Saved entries
####

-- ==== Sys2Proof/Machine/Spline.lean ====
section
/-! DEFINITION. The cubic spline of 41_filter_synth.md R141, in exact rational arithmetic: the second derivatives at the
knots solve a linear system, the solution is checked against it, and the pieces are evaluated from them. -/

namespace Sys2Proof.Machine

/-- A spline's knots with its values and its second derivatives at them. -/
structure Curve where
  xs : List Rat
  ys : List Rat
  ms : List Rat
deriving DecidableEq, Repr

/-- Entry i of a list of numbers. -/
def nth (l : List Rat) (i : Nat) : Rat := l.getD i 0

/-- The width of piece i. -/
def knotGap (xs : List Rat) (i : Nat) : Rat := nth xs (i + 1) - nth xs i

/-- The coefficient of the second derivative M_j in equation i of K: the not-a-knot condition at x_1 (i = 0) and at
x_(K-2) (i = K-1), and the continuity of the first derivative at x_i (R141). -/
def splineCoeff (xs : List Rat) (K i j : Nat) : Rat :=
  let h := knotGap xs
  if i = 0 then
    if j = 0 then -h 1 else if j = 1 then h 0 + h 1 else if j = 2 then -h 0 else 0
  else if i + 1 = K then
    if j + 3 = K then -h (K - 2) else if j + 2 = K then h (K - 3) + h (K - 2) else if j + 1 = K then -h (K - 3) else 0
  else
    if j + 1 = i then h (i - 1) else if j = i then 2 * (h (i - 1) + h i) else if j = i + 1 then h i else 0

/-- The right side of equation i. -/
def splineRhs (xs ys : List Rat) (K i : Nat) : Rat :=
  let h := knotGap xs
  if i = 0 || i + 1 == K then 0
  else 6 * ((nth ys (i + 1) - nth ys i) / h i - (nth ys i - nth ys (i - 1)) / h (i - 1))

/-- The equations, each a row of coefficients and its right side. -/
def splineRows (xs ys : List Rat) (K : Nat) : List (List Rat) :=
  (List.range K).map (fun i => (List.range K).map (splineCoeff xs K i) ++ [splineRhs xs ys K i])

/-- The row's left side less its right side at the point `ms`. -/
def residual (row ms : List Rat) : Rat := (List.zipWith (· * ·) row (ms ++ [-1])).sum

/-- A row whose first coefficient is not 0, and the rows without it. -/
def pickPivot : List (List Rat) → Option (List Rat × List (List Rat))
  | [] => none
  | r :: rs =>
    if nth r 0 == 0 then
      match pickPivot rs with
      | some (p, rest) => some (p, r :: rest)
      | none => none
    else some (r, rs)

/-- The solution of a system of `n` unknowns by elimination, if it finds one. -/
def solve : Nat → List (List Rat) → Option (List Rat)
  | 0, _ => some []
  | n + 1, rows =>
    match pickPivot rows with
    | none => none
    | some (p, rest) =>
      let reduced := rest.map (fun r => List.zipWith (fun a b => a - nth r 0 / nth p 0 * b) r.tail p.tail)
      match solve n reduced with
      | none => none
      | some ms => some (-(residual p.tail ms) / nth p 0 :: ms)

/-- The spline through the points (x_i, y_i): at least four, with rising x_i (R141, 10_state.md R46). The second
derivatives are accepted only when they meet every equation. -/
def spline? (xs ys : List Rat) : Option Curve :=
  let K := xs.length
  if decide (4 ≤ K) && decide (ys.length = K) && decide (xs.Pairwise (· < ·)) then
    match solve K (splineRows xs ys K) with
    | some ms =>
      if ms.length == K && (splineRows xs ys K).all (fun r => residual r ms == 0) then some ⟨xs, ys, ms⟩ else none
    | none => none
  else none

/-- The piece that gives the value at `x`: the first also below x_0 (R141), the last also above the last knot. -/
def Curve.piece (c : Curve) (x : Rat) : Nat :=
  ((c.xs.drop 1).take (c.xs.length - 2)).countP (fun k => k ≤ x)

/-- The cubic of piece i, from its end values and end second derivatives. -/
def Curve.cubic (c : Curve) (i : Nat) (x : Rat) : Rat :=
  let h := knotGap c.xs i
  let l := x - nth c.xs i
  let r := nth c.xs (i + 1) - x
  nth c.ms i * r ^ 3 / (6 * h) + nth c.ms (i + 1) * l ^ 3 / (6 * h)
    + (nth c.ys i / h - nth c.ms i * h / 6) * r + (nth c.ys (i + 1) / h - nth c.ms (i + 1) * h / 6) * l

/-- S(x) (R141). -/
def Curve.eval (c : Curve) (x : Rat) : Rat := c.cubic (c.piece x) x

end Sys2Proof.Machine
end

####

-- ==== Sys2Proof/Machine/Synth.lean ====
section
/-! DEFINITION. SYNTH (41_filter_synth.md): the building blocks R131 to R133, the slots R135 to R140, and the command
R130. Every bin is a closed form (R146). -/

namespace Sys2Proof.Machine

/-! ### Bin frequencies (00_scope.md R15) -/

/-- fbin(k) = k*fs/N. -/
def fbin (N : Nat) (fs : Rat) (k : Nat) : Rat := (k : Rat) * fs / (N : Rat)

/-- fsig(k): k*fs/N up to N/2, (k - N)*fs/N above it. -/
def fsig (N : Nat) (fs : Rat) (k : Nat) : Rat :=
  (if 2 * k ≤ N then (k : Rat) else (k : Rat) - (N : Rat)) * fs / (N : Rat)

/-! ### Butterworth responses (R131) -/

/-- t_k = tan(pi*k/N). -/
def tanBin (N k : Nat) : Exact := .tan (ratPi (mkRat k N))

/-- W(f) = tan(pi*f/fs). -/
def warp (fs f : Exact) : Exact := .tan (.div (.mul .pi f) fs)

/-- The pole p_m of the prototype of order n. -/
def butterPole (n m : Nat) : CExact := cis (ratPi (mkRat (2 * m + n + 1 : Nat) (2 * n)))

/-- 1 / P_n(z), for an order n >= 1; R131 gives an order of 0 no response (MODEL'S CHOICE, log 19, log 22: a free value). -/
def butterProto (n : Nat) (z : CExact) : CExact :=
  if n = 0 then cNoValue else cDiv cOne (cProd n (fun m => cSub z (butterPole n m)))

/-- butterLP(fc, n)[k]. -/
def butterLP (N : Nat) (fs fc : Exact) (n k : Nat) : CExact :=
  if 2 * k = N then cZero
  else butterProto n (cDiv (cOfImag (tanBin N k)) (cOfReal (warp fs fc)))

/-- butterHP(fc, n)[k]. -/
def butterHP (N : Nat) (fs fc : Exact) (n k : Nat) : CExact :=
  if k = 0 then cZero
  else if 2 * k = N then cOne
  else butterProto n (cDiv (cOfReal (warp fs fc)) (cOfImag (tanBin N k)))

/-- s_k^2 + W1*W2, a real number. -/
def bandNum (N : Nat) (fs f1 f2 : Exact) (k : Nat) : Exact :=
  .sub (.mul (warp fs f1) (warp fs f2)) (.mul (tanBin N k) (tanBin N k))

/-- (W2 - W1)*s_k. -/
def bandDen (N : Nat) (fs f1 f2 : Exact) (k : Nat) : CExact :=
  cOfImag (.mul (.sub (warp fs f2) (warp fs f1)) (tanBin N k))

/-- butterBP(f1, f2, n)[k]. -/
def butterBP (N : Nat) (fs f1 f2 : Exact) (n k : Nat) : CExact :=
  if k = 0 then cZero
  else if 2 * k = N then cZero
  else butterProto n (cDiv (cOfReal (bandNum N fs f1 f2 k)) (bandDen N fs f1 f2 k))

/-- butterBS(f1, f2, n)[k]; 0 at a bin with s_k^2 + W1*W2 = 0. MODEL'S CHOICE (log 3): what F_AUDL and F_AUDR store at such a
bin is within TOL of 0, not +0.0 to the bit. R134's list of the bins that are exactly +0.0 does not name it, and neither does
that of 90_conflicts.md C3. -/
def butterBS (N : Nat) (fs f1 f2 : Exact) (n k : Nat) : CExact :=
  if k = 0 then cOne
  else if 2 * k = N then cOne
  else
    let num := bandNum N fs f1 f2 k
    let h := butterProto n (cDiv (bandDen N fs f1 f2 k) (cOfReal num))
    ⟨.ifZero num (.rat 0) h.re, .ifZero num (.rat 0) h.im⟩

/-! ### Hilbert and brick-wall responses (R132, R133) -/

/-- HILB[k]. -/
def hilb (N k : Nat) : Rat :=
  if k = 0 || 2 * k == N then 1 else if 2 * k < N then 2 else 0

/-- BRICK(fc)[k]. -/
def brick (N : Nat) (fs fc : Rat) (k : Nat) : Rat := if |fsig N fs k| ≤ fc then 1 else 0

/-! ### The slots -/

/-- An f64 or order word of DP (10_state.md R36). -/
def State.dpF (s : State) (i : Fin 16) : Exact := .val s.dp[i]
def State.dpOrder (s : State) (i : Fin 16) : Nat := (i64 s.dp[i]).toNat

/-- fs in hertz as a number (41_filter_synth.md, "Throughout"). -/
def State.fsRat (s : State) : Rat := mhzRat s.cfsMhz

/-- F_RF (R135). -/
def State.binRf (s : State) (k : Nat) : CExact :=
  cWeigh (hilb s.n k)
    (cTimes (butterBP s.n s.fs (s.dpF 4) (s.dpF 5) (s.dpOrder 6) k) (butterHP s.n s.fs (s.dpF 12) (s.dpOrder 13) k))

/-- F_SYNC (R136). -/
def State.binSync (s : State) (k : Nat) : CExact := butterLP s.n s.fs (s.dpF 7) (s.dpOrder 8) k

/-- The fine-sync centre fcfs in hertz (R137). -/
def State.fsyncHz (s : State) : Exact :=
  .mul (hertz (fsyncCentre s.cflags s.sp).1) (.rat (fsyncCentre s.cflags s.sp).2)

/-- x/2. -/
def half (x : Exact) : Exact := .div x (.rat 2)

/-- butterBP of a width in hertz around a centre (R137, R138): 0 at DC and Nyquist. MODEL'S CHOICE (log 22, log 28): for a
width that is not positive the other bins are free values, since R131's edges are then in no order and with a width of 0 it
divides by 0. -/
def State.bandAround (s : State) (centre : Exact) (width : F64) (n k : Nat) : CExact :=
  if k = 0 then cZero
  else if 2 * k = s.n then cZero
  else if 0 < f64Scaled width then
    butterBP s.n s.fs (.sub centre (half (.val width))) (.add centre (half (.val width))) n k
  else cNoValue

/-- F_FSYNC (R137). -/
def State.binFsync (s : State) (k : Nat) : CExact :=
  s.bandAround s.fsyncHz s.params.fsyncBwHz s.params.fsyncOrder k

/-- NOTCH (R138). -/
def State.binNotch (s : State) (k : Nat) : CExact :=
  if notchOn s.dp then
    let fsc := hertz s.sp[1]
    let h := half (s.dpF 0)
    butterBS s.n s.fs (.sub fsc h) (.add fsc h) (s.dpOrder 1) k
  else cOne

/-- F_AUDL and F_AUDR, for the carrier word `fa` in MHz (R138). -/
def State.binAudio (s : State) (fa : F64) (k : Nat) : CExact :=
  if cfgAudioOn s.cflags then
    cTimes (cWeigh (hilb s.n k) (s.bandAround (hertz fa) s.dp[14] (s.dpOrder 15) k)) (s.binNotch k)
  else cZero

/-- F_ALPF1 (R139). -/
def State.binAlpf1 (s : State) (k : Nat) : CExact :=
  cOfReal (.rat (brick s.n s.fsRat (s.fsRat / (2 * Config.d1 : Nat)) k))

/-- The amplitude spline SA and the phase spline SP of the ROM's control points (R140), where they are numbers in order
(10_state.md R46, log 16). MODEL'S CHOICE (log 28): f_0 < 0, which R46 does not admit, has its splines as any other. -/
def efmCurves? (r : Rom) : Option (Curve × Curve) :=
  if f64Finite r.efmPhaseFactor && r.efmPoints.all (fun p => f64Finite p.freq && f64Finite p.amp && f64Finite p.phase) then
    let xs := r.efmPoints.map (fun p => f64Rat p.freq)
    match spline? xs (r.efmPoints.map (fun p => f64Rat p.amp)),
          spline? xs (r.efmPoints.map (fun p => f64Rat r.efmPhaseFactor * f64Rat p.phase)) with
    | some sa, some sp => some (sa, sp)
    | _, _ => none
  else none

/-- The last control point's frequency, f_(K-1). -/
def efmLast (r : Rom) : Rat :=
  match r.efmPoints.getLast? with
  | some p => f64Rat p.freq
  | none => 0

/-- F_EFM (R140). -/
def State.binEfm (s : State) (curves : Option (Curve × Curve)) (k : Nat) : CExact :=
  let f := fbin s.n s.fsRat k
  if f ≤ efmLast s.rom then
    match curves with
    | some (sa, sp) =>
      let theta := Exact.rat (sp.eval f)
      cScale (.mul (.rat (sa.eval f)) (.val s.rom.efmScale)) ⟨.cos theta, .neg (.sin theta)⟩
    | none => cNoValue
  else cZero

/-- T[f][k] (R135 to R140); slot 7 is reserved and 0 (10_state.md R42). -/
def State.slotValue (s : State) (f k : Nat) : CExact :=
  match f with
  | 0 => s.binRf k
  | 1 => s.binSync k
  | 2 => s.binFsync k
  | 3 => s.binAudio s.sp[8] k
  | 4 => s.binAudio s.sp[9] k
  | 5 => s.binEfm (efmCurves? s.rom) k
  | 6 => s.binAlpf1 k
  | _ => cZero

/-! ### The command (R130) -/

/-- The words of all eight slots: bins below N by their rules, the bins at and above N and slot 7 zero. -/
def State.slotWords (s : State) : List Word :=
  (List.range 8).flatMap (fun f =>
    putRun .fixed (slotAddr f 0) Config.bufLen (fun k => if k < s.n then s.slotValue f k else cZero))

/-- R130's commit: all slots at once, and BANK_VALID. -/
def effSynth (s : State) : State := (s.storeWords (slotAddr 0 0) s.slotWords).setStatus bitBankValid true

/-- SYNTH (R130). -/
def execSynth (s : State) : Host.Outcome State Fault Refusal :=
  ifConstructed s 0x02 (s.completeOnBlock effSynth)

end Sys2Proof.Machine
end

####

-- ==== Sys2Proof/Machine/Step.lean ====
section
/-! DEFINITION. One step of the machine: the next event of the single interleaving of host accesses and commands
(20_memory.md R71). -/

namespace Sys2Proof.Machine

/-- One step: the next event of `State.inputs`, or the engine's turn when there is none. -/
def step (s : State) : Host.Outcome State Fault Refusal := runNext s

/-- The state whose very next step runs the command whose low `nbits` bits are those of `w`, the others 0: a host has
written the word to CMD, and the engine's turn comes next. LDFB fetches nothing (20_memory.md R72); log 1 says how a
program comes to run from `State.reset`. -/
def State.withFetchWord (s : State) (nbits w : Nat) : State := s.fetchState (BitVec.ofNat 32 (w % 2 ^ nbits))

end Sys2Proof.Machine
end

####

## PROBLEM TO SOLVE
From the records above, copy out the line with "let reduced := rest.map", the line with "nth p 0 :: ms)", and every line between them, word for word.

## TASK ANSWER
      let reduced := rest.map (fun r => List.zipWith (fun a b => a - nth r 0 / nth p 0 * b) r.tail p.tail)
      match solve n reduced with
      | none => none
      | some ms => some (-(residual p.tail ms) / nth p 0 :: ms)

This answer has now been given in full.